Commenting on the results and performance, Mr. Sam Sidiqi, CEO of NREC said:
“I am pleased to report that our overall operational performance has improved during 2014. Our Egyptian subsidiary experienced strong financial growth driven by the sale of 385 units and in Kuwait our rental revenues grew by 11% compared to last year. However, despite achieving strong operational performance during 2014, our Libyan joint venture was negatively impacted by the challenging local environment. As a result, management has chosen to take a non-cash impairment charge translating in a reduction of the Group’s profit by KWD 7.4 million. Management continues to focus on its core development properties as well as to capitalize on the strong rental portfolio.”
             
• NREC’s real estate portfolio represents a number of high profile developments across the MENA region with a particular focus on Egypt, UAE, Jordan, Kuwait and Iraq.

• In Egypt, NREC continues to perform strongly with sales at its Grand Heights development growing at over 56% to EGP 1.3 billion in 2014. The number of units sold during the year was 385 taking the total units sold to date to 687. Grand Heights, a residential community development project outside of Cairo with over 3.8 million m 2 of land, is 79% owned by NREC and is expected to have over 1,450 family homes by 2022. Recognized revenue of EGP 185.2 million in 2014 represents a robust growth of 34% over 2013. Egypt’s strong economic recovery and high pent up demand is expected to drive sales growth in the coming year. The handover of the Grand Heights Phase I units will start during 2015.

• Development plans for Reem Mall in Abu Dhabi are rapidly moving forward in line with management’s expectations. Reem Mall, a super-regional mall with over 260,000 m2 GFA, will be a significant milestone in NREC’s regional growth. NREC has initiated the main contractor selection process and has shortlisted a set of best in class contractors.

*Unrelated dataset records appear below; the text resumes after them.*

-- ==== Sys2Proof/Laws/Ops.lean ====
section
/-!
SUPPORT. What the shared operations can change: one equation per operation, and the fields it leaves as they were.
-/
namespace Sys2Proof.Machine

theorem TraceOnly.refl (s : State) : TraceOnly s s := rfl
theorem TraceOnly.trans {s u v : State} (h : TraceOnly s u) (k : TraceOnly u v) : TraceOnly s v := by
  unfold TraceOnly at *; rw [k]; rw [h]
theorem EventOnly.refl (s : State) : EventOnly s s := rfl
theorem EventOnly.trans {s u v : State} (h : EventOnly s u) (k : EventOnly u v) : EventOnly s v := by
  unfold EventOnly at *; rw [k]; rw [h]
theorem HostOnly.refl (s : State) : HostOnly s s := rfl
theorem HostOnly.trans {s u v : State} (h : HostOnly s u) (k : HostOnly u v) : HostOnly s v := by
  unfold HostOnly at *; rw [k]; rw [h]

theorem State.count_eq (s : State) (o n : Nat) : s.count o n = { s with counters := (s.count o n).counters } := by
  unfold State.count; split <;> rfl
theorem State.countFull_eq (s : State) (o n : Nat) : s.countFull o n = { s with counters := (s.countFull o n).counters } := by
  unfold State.countFull; split
  · exact State.count_eq s o n
  · rfl
theorem State.bump_eq (s : State) (i j n : Nat) :
    s.bump i j n = { s with dict := (s.bump i j n).dict, counters := (s.bump i j n).counters } := by
  have h : ∀ u : State, u = { s with dict := u.dict, counters := u.counters } → ∀ x y, u.count x y = { s with dict := (u.count x y).dict, counters := (u.count x y).counters } := by
    intro u hu x y; rw [State.count_eq u x y]; rw [hu]
  have g : ∀ u : State, u = { s with dict := u.dict, counters := u.counters } → ∀ x y, u.countFull x y = { s with dict := (u.countFull x y).dict, counters := (u.countFull x y).counters } := by
    intro u hu x y; rw [State.countFull_eq u x y]; rw [hu]
  unfold State.bump
  dsimp only
  split
  · split
    · exact g _ (h _ rfl _ _) _ _
    · exact g _ rfl _ _
  · split
    · exact h _ rfl _ _
    · rfl

theorem TraceOnly.count {s u : State} (h : TraceOnly s u) (o n : Nat) : TraceOnly s (u.count o n) :=
  h.trans (by unfold TraceOnly; rw [State.count_eq])
theorem TraceOnly.countFull {s u : State} (h : TraceOnly s u) (o n : Nat) : TraceOnly s (u.countFull o n) :=
  h.trans (by unfold TraceOnly; rw [State.countFull_eq])
theorem TraceOnly.bump {s u : State} (h : TraceOnly s u) (i j n : Nat) : TraceOnly s (u.bump i j n) :=
  h.trans (by unfold TraceOnly; rw [State.bump_eq])
theorem TraceOnly.tracer {s u : State} (h : TraceOnly s u) (d : Debug) : TraceOnly s { u with tracer := d } := h.trans rfl
theorem TraceOnly.waggle {s u : State} (h : TraceOnly s u) (k : Nat) (b : List Byte) : TraceOnly s (u.waggle k b) := h.trans rfl
theorem TraceOnly.freeze {s u : State} (h : TraceOnly s u) (a b : Nat) : TraceOnly s (u.freeze a b) := h.trans rfl
theorem TraceOnly.stageInto {s u : State} (h : TraceOnly s u) (k : Nat) (r : List Byte) : TraceOnly s (u.stageInto k r) := by
  unfold State.stageInto; dsimp only; split
  · apply TraceOnly.countFull; apply TraceOnly.bump; exact h.tracer _
  · apply TraceOnly.countFull; exact h.tracer _
theorem TraceOnly.foldl {α : Type} {s u : State} (h : TraceOnly s u) (f : State → α → State) (l : List α)
    (hf : ∀ v x, TraceOnly s v → TraceOnly s (f v x)) : TraceOnly s (l.foldl f u) := by
  induction l generalizing u with
  | nil => exact h
  | cons x l ih => exact ih (hf u x h)
theorem TraceOnly.ite {s u v : State} (c : Prop) [Decidable c] (h : TraceOnly s u) (k : TraceOnly s v) : TraceOnly s (if c then u else v) := by
  split <;> assumption
theorem TraceOnly.fireTrigger {s u : State} (h : TraceOnly s u) (a b i : Nat) : TraceOnly s (u.fireTrigger a b i) := by
  unfold State.fireTrigger
  split
  · exact h
  · split
    · exact h.bump _ _ _
    · have k : TraceOnly s (u.count (8 * 55) 1) := h.count _ _
      dsimp only
      apply TraceOnly.ite
      · apply TraceOnly.foldl
        · apply TraceOnly.freeze; apply TraceOnly.ite
          · apply TraceOnly.waggle; apply TraceOnly.ite
            · exact k.tracer _
            · exact k
          · apply TraceOnly.ite
            · exact k.tracer _
            · exact k
        · intro v x hv; exact hv.stageInto _ _
      · apply TraceOnly.freeze; apply TraceOnly.ite
        · apply TraceOnly.waggle; apply TraceOnly.ite
          · exact k.tracer _
          · exact k
        · apply TraceOnly.ite
          · exact k.tracer _
          · exact k
theorem TraceOnly.trace {s u : State} (h : TraceOnly s u) (a k x p : Nat) (d : List Byte) : TraceOnly s (u.trace a k x p d) := by
  unfold State.trace
  split
  · exact h
  · dsimp only
    have g : ∀ c : Bool, TraceOnly s (if c then u.stageInto (stagingComb a) (u.traceBytes k a x p d) else u) := by
      intro c; cases c
      · exact h
      · exact h.stageInto _ _
    split
    · apply TraceOnly.fireTrigger; exact (g _).trans rfl
    · exact g _
theorem TraceOnly.traceCell {s u : State} (h : TraceOnly s u) (c k : Nat) (d : List Byte) : TraceOnly s (u.traceCell c k d) := by
  unfold State.traceCell; split
  · exact h.trace _ _ _ _ _
  · split <;> exact h.trace _ _ _ _ _
theorem TraceOnly.traceLaunch {s u : State} (h : TraceOnly s u) (k : Nat) (l : Launch) (d : List Byte) : TraceOnly s (u.traceLaunch k l d) :=
  h.trace _ _ _ _ _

• Kuwait rental income recorded an 11% growth over 2013 which is considered a strong performance considering the oversupply of office space in the market.

• In Jordan, NREC experienced strong revenue (17%) and net profit (41%) annual growth from rental properties. It is expected to capitalize on the increasing need of businesses for warehouses, factory buildings and serviced land in the coming year. NREC’s Jordanian subsidiary is planning to distribute dividends for a second year in a row.

• NREC’s investment in Libya continues to face headwinds due to the ongoing regional challenges. The joint venture experienced strong operational profits during 2014 of KD 4.6 million. However, management has taken a conservative approach and provided for a marked to market impairment loss. This has been included in the joint venture investment loss of KD 5.3 million.

• In September 2014, NREC successfully completed a KD 154.4 million debt restructuring. The previous loan facility consisted of a KD 88.4 million short term loan and a KD 66.0 million medium term loan. With the completion of the restructuring, the new loan facility now consists of a KD 14.4 million short-term loan and overdraft facility and a KD 140 million long term loan to be repaid in seven years.
 

“Going forward, we expect our operations in Egypt to outperform with the handover of our Grand Heights project during 2015. This should result in a significant improvement in our financial performance and increased contribution to operating profits.
     
Our strong recurring rental cash flow coupled with increasing revenue recognition at the key development projects is expected to drive growth and enhance shareholder returns in the coming year.”